-------- DATASET CONTENT

-- ==== Sys2Proof/Laws/Exec.lean ====
section
/-! SUPPORT. Inversion: what each meaning, each plan and each step can answer, said once. -/

namespace Sys2Proof.Machine

/-- An element answers a next state exactly where it is selected. -/
theorem selected_next {p : Prop} [Decidable p] {t u : State} :
    (if p then (.next u : Host.Outcome State Fault Refusal) else .fault .elementNotSelected) = .next t ↔ p ∧ t = u := by
  by_cases h : p
  · rw [if_pos h, Host.Outcome.next.injEq]
    exact ⟨fun e => ⟨h, e.symm⟩, fun e => e.2.symm⟩
  · rw [if_neg h]
    constructor
    · intro e
      cases e
    · intro e
      exact absurd e.1 h

theorem execFlag_next {v : Byte} {s t : State} :
    execFlag v s = .next t ↔ Selects s .flagByte ∧ t = { advanceIp 1 s with flagSr := v, slot := 0 } :=
  selected_next

theorem execLit_next {b : Byte} {s t : State} :
    execLit b s = .next t ↔ Selects s .literal ∧ t = writeByte b (advanceIp 1 s) :=
  selected_next

/-- MATCH is selected like the others and then answers its fault entry or its copy. -/
theorem execMatchTok_eq (len : Nat) (off : WinIx) (s : State) :
    execMatchTok len off s =
      if Selects s .token then
        .next (if s.inLen - s.ip < 2 then raiseError .format s.ip s
          else copyBytes len (loadCopy len off (advanceIp 2 s)))
      else .fault .elementNotSelected := by
  unfold execMatchTok
  by_cases h : s.inLen - s.ip < 2
  · simp only [if_pos h]
  · simp only [if_neg h]

theorem execMatchTok_next {len : Nat} {off : WinIx} {s t : State} :
    execMatchTok len off s = .next t ↔
      Selects s .token ∧
        t = if s.inLen - s.ip < 2 then raiseError .format s.ip s
          else copyBytes len (loadCopy len off (advanceIp 2 s)) := by
  rw [execMatchTok_eq]
  exact selected_next

/-- A command always answers a next state: nothing while BUSY, else its start after its acceptance. -/
theorem command_eq (o : OpCode) (start : State → State) (s : State) :
    command o start s = .next (if s.run = .busy then s else start (accept o s)) := by
  unfold command
  split <;> rfl

/-- The start of ENCODE: the fault on an empty input, or a cleared instance that is busy. -/
theorem beginEncode_cases (s : State) :
    (s.inLen = 0 ∧ beginEncode s = raiseError .emptyInput 0 s) ∨
      (0 < s.inLen ∧ beginEncode s = openBlock { setBusy (clearInstance s) with pos := 0 }) := by
  unfold beginEncode
  split
  · exact .inl ⟨‹_›, rfl⟩
  · exact .inr ⟨by omega, rfl⟩

/-- The three steps of ENCODE. -/
theorem encStep_cases (s : State) :
    (s.slot < Config.slots ∧ s.pos < s.inLen ∧ encStep s = encSlot s) ∨
      (¬ s.slot < Config.slots ∧ s.pos < s.inLen ∧ encStep s = openBlock (encClose s)) ∨
        (¬ s.pos < s.inLen ∧ encStep s = finish (encClose s)) := by
  unfold encStep
  by_cases h1 : s.slot < Config.slots <;> by_cases h2 : s.pos < s.inLen <;> simp [h1, h2]

/-- A slot is a match with the lookup's result, or a literal. -/
theorem encSlot_cases (s : State) :
    (∃ len off, lookup s = some (len, off) ∧ encSlot s = nextSlot (encMatch len off s)) ∨
      (lookup s = none ∧ encSlot s = nextSlot (encLit s)) := by
  unfold encSlot
  cases h : lookup s with
  | none => exact .inr ⟨rfl, rfl⟩
  | some r => exact .inl ⟨r.1, r.2, rfl, rfl⟩

/-- What a step can answer: the plan's transition, or the executed instruction's with what the slot loop adds. -/
theorem step_next {s t : State} :
    step s = .next t ↔
      plan s = .move t ∨ ∃ i u v, plan s = .run i u ∧ exec i u = .next v ∧ t = afterExec i v := by
  unfold step
  cases plan s with
  | move u =>
    simp only [Host.Outcome.next.injEq, Plan.move.injEq, reduceCtorEq, false_and, exists_false, or_false]
  | stuck f => simp only [reduceCtorEq, false_and, exists_false, or_false]
  | refuse r => simp only [reduceCtorEq, false_and, exists_false, or_false]
  | run i u =>
    dsimp only
    refine ⟨fun e => .inr ?_, ?_⟩
    · split at e
      · rename_i v hv
        cases e
        exact ⟨i, u, v, rfl, hv, rfl⟩
      · cases e
      · cases e
    · rintro (h | ⟨i', u', v, h, hv, rfl⟩)
      · cases h
      · cases h
        rw [hv]

/-- The instruction a decoder reads in a context stands in that context. -/
theorem decode_context {c : Context} {l rest : List Byte} {i : Instr} (h : decode c l = .ok i rest) :
    i.context = c := by
  unfold decode at h
  split at h
  · cases h
  · cases h
    unfold decodeCommand
    repeat' split
    all_goals rfl
  · cases h
    rfl
  · cases h
    rfl
  · cases h
  · cases h
    rfl

/-- DECODE's three next steps: the end, an element that its position selects, or a token cut in half. -/
theorem planDecode_cases (s : State) :
    (s.inLen ≤ s.ip ∧ planDecode s = .move (finish s)) ∨
      (s.ip < s.inLen ∧ ∃ i rest, decode (contextAt s) (operandBytes s) = .ok i rest ∧ i.context = contextAt s ∧
        planDecode s = .run i s) ∨
        (s.inLen - s.ip = 1 ∧ contextAt s = .token ∧ planDecode s = .move (raiseError .format s.ip s)) := by
  unfold planDecode
  split
  · exact .inl ⟨‹_›, rfl⟩
  · rename_i h
    have hlt : s.ip < s.inLen := Nat.lt_of_not_le h
    have hb := operandBytes_eq s
    rw [if_neg h] at hb
    cases hd : decode (contextAt s) (operandBytes s) with
    | ok i rest => exact .inr (.inl ⟨hlt, i, rest, rfl, decode_context hd, rfl⟩)
    | noByte =>
      exfalso
      rw [hb] at hd
      split at hd <;> cases hc : contextAt s <;> simp [hc, decode] at hd
    | truncatedToken =>
      refine .inr (.inr ⟨?_, ?_, rfl⟩)
      · rw [hb] at hd
        split at hd
        · assumption
        · cases hc : contextAt s <;> simp [hc, decode] at hd
      · rw [hb] at hd
        split at hd <;> cases hc : contextAt s <;> simp [hc, decode] at hd ⊢

/-- The codec's own step: it waits unless it is BUSY. -/
theorem planCodec_cases (s : State) :
    (s.run ≠ .busy ∧ planCodec s = .move s) ∨
      (s.run = .busy ∧ s.op = .encode ∧ planCodec s = .move (encStep s)) ∨
        (s.run = .busy ∧ s.op = .decode ∧ planCodec s = planDecode s) ∨
          (s.run = .busy ∧ (s.op = .noOp ∨ s.op = .clear) ∧ planCodec s = .stuck .busyWithoutOperation) := by
  unfold planCodec
  cases s.run <;> simp
  cases s.op <;> simp

end Sys2Proof.Machine
end

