/-- Settles O47: the step is the slot, and the slot is the match. -/
theorem encoderEmitsAMatch : Obligations.EncoderEmitsAMatch := by
  intro s len off hrunning hslot hpos hroom hl
  have hstep : step s = .next (nextSlot (encMatch len off s)) := by
    rw [step_of_running_encode hrunning, encStep_of_slot hslot hpos, encSlot_of_match hl]
  have hlen : len ≤ Config.windowSize := (lookup_length hl).2.trans ((Nat.min_le_left _ _).trans (by decide))
  have hwin : winByte (nextSlot (encMatch len off s)) = winByte (pushAll (matchedBytes s len) s) :=
    winByte_encMatch len off s
  refine ⟨_, hstep, staged_encMatch hroom len off, fun k hk => ?_, fun j hj => ?_, ?_⟩
  · rw [hwin, winByte_pushAll_stored (by simpa using hk) (by simpa using hlen)]
    simp [matchedBytes]
  · rw [hwin, winByte_pushAll_other (by simpa using hj)]
  · exact congrArg nextSlot (encMatch_frame len off s)

end Sys2Proof.Machine
end

section
/-! PROOFS. Runs from a command to the end of its operation (spec 43_host_commands.md R145, R153), and the size of the
decoded output (30_encoding.md R89, 42_decoder.md R138). -/

namespace Sys2Proof.Machine

/-- A run is its first step, then the run from there. -/
theorem core_run_succ {M : Host.Core} {k : Nat} {s t : M.State} :
    M.run (k + 1) s = .next t ↔ ∃ u, M.step s = .next u ∧ M.run k u = .next t := by
  rw [Host.Core.run]
  cases M.step s with
  | next u => simp
  | fault r => simp
  | refused r => simp

theorem run_succ {k : Nat} {s t : State} :
    Host.Core.run Sys2Proof.core (k + 1) s = .next t ↔
      ∃ u, step s = .next u ∧ Host.Core.run Sys2Proof.core k u = .next t := core_run_succ (M := Sys2Proof.core)

/-- What every step keeps, a run keeps. -/
theorem run_keeps {p : State → Prop} (hstep : ∀ u v, p u → step u = .next v → p v) {k : Nat} {s t : State}
    (hs : p s) (h : Host.Core.run Sys2Proof.core k s = .next t) : p t := by
  induction k generalizing s with
  | zero => cases h; exact hs
  | succ k ih =>
    obtain ⟨u, hu, hrun⟩ := run_succ.mp h
    exact ih (hstep s u hs hu) hrun

/-- What holds after a run's first step and is kept by every step holds where the run is over. -/
theorem endsAt_keeps {p : State → Prop} (hstep : ∀ u v, p u → step u = .next v → p v) {s t u : State}
    (hfirst : step s = .next u) (hu : p u) (h : s.EndsAt t) : p t := by
  obtain ⟨_, k, -, hrun, -⟩ := h
  obtain ⟨v, hv, hrest⟩ := run_succ.mp hrun
  cases hfirst.symm.trans hv
  exact run_keeps hstep hu hrest

/-- The first step of a run executes its command (R145). -/
theorem step_of_commanded {s t : State} {v : Byte} (h : s.Commanded v)
    (hx : exec (decodeCommand v) { s with hostIn := [] } = .next t) : step s = .next t := by
  obtain ⟨-, hin⟩ := h
  rw [step_next_iff_yields, plan_of_hostIn_cons hin, planHost_writeCmd_yields]
  exact hx

/-- Outside BUSY a command that starts an operation is accepted and starts it (R145). -/
theorem command_of_not_busy {s : State} (h : s.run ≠ .busy) (o : OpCode) (start : State → State) :
    command o start s = .next (start (accept o s)) := by rw [command_eq, if_neg h]

theorem step_of_commanded_encode {s : State} (h : s.Commanded 2) :
    step s = .next (beginEncode (accept .encode { s with hostIn := [] })) :=
  step_of_commanded h (command_of_not_busy (s := { s with hostIn := [] }) h.1 .encode beginEncode)

theorem step_of_commanded_decode {s : State} (h : s.Commanded 3) :
    step s = .next (beginDecode (accept .decode { s with hostIn := [] })) :=
  step_of_commanded h (command_of_not_busy (s := { s with hostIn := [] }) h.1 .decode beginDecode)

/-- DECODE of `n` bytes: a flag byte gives nothing, and each byte after the first at most 5 (R89, R138). -/
structure State.DecodesWithin (n : Nat) (s : State) : Prop where
  noHost : s.hostIn = []
  op_eq : s.op = .decode
  inLen_eq : s.inLen = n
  ip_le : s.ip ≤ n
  out_le : s.outLen ≤ 5 * (s.ip - 1)

/-- A slot's payload does not stand at the start of the stream (R128). -/
theorem ip_pos_of_contextAt {s : State} (h : contextAt s ≠ .flagByte) : 0 < s.ip := by
  unfold contextAt at h
  split at h
  · exact absurd rfl h
  · omega

theorem step_decodesWithin {n : Nat} {s t : State} (hs : s.DecodesWithin n) (h : step s = .next t) :
    t.DecodesWithin n := by
  obtain ⟨hin, hop, hlen, hip, hout⟩ := id hs
  cases codecStep_of_step hin h with
  | wait => exact hs
  | encode _ henc => simp [hop] at henc
  | decodeEnd => exact { hs with }
  | flag hsel =>
    obtain ⟨-, -, hlt, -⟩ := hsel
    exact { hs with
      ip_le := hlen ▸ hlt
      out_le := hout.trans (Nat.mul_le_mul_left 5 (Nat.sub_le_sub_right (Nat.le_succ _) 1)) }
  | lit hsel =>
    obtain ⟨-, -, hlt, hctx⟩ := hsel
    have hpos := ip_pos_of_contextAt (s := s) (by simp [hctx])
    refine { hs with ip_le := hlen ▸ hlt, out_le := ?_ }
    change (s.out ++ [inByte s s.ip]).length ≤ 5 * (s.ip + 1 - 1)
    rw [List.length_append, List.length_singleton]
    have : s.out.length ≤ 5 * (s.ip - 1) := hout
    omega
  | matchTok token hsel _ htwo =>
    obtain ⟨-, -, hlt, hctx⟩ := hsel
    have hpos := ip_pos_of_contextAt (s := s) (by simp [hctx])
    have hmax := (tokenLen_bounds token).2
    have hout : s.out.length ≤ 5 * (s.ip - 1) := hout
    rw [copyBytes_frame]
    refine { hs with ip_le := ?_, out_le := ?_ }
    · change s.ip + 2 ≤ n
      omega
    · change (copyBytes (tokenLen token) (loadCopy _ (tokenOff token) (advanceIp 2 s))).out.length ≤ 5 * (s.ip + 2 - 1)
      rw [copyBytes_out_length, loadCopy_out, advanceIp_out]
      omega
  | cutToken => exact { hs with }

/-- Settles O53: a run keeps the bound, and ends with `ip` at most `IN_LEN`. -/
theorem decodeOutputSize : Obligations.DecodeOutputSize := by
  intro s t hcmd hend _
  have hstart : (beginDecode (accept .decode { s with hostIn := [] })).DecodesWithin s.inLen :=
    ⟨rfl, rfl, rfl, Nat.zero_le _, Nat.zero_le _⟩
  obtain ⟨-, -, -, hip, hout⟩ :=
    endsAt_keeps (fun u v hu huv => step_decodesWithin hu huv) (step_of_commanded_decode hcmd) hstart hend
  exact ⟨fun _ => by omega, fun _ => by omega⟩

end Sys2Proof.Machine
end

section
/-! PROOFS. The grammar of the streams that decode without error (spec 30_encoding.md R84, 42_decoder.md R128, R134). -/

namespace Sys2Proof.Machine

theorem inSlots_le {f : Byte} {i k : Nat} {l : List Byte} (h : InSlots f i k l) : i ≤ k := by
  induction h with
  | nil i => exact le_rfl
  | lit i k b rest _ _ ih => exact Nat.le_of_succ_le ih
  | matchTok i k lo hi rest _ _ ih => exact Nat.le_of_succ_le ih

/-- No slots have no payload. -/
theorem inSlots_self_iff {f : Byte} {i : Nat} {l : List Byte} : InSlots f i i l ↔ l = [] := by
  refine ⟨fun h => ?_, fun h => h ▸ .nil i⟩
  cases h with
  | nil => rfl
  | lit _ _ b rest _ h => exact absurd (inSlots_le h) (Nat.not_succ_le_self i)
  | matchTok _ _ lo hi rest _ h => exact absurd (inSlots_le h) (Nat.not_succ_le_self i)

/-- The slots from `i` to `k - 1` that hold no byte are none. -/
theorem inSlots_nil_iff {f : Byte} {i k : Nat} : InSlots f i k [] ↔ i = k :=
  ⟨fun h => by cases h; rfl, fun h => h ▸ .nil i⟩

theorem inSlots_lit_iff {f : Byte} {i k : Nat} {b : Byte} {rest : List Byte} (hbit : f.getLsbD i = true) :
    InSlots f i k (b :: rest) ↔ InSlots f (i + 1) k rest := by
  refine ⟨fun h => ?_, .lit i k b rest hbit⟩
  cases h with
  | lit _ _ _ _ _ h => exact h
  | matchTok _ _ _ _ _ hno _ => simp [hbit] at hno

theorem inSlots_matchTok_iff {f : Byte} {i k : Nat} {lo hi : Byte} {rest : List Byte} (hbit : f.getLsbD i = false) :
    InSlots f i k (lo :: hi :: rest) ↔ InSlots f (i + 1) k rest := by
  refine ⟨fun h => ?_, .matchTok i k lo hi rest hbit⟩
  cases h with
  | lit _ _ _ _ hyes _ => simp [hbit] at hyes
  | matchTok _ _ _ _ _ _ h => exact h

/-- A token cut in half is the payload of no slots. -/
theorem not_inSlots_cut {f : Byte} {i k : Nat} {b : Byte} (hbit : f.getLsbD i = false) : ¬ InSlots f i k [b] := by
  intro h
  cases h with
  | lit _ _ _ _ hyes _ => simp [hbit] at hyes

/-- `bytes` can follow in the grammar of R84 from slot `i` of a block with flag byte `f` on. -/
def InBlock (f : Byte) (i : Nat) (bytes : List Byte) : Prop :=
  ∃ k payload rest, bytes = payload ++ rest ∧ InSlots f i k payload ∧ (k ≤ 7 ∧ rest = [] ∨ k = 8 ∧ InGrammar rest)

/-- The grammar from a place in the stream on, as `decodeFrom` names it. -/
def InGrammarFrom : Option (Byte × Nat) → List Byte → Prop
  | none, bytes => InGrammar bytes
  | some (f, i), bytes => InBlock f i bytes

/-- A non-empty stream of the grammar is a flag byte and its block. -/
theorem inGrammar_cons_iff {f : Byte} {bytes : List Byte} : InGrammar (f :: bytes) ↔ InBlock f 0 bytes := by
  refine ⟨fun h => ?_, ?_⟩
  · cases h with
    | last _ k _ hk hslots => exact ⟨k, bytes, [], (List.append_nil _).symm, hslots, .inl ⟨hk, rfl⟩⟩
    | full _ payload rest hslots hrest => exact ⟨8, payload, rest, rfl, hslots, .inr ⟨rfl, hrest⟩⟩
  · rintro ⟨k, payload, rest, rfl, hslots, ⟨hk, rfl⟩ | ⟨rfl, hrest⟩⟩
    · rw [List.append_nil]
      exact .last f k payload hk hslots
    · exact .full f payload rest hslots hrest

/-- A complete block is followed by the next one (R84, R128). -/
theorem inBlock_iff_inGrammarFrom {f : Byte} {i : Nat} (hi : i < 8) {bytes : List Byte} :
    InBlock f (i + 1) bytes ↔ InGrammarFrom (slotAfter f i) bytes := by
  rw [slotAfter]
  split
  · rfl
  · obtain rfl : i = 7 := by simp only [Config.slots] at *; omega
    refine ⟨?_, fun h => ⟨8, [], bytes, rfl, .nil 8, .inr ⟨rfl, h⟩⟩⟩
    rintro ⟨k, payload, rest, rfl, hslots, ⟨hk, -⟩ | ⟨rfl, hrest⟩⟩
    · exact absurd (inSlots_le hslots) (by omega)
    · rw [inSlots_self_iff.mp hslots]
      exact hrest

----------------

TASK ITEM
Search the records above for "induction". Copy each line where it is found.

RESPONSE TO THE EXERCISE
  induction k generalizing s with
  induction h with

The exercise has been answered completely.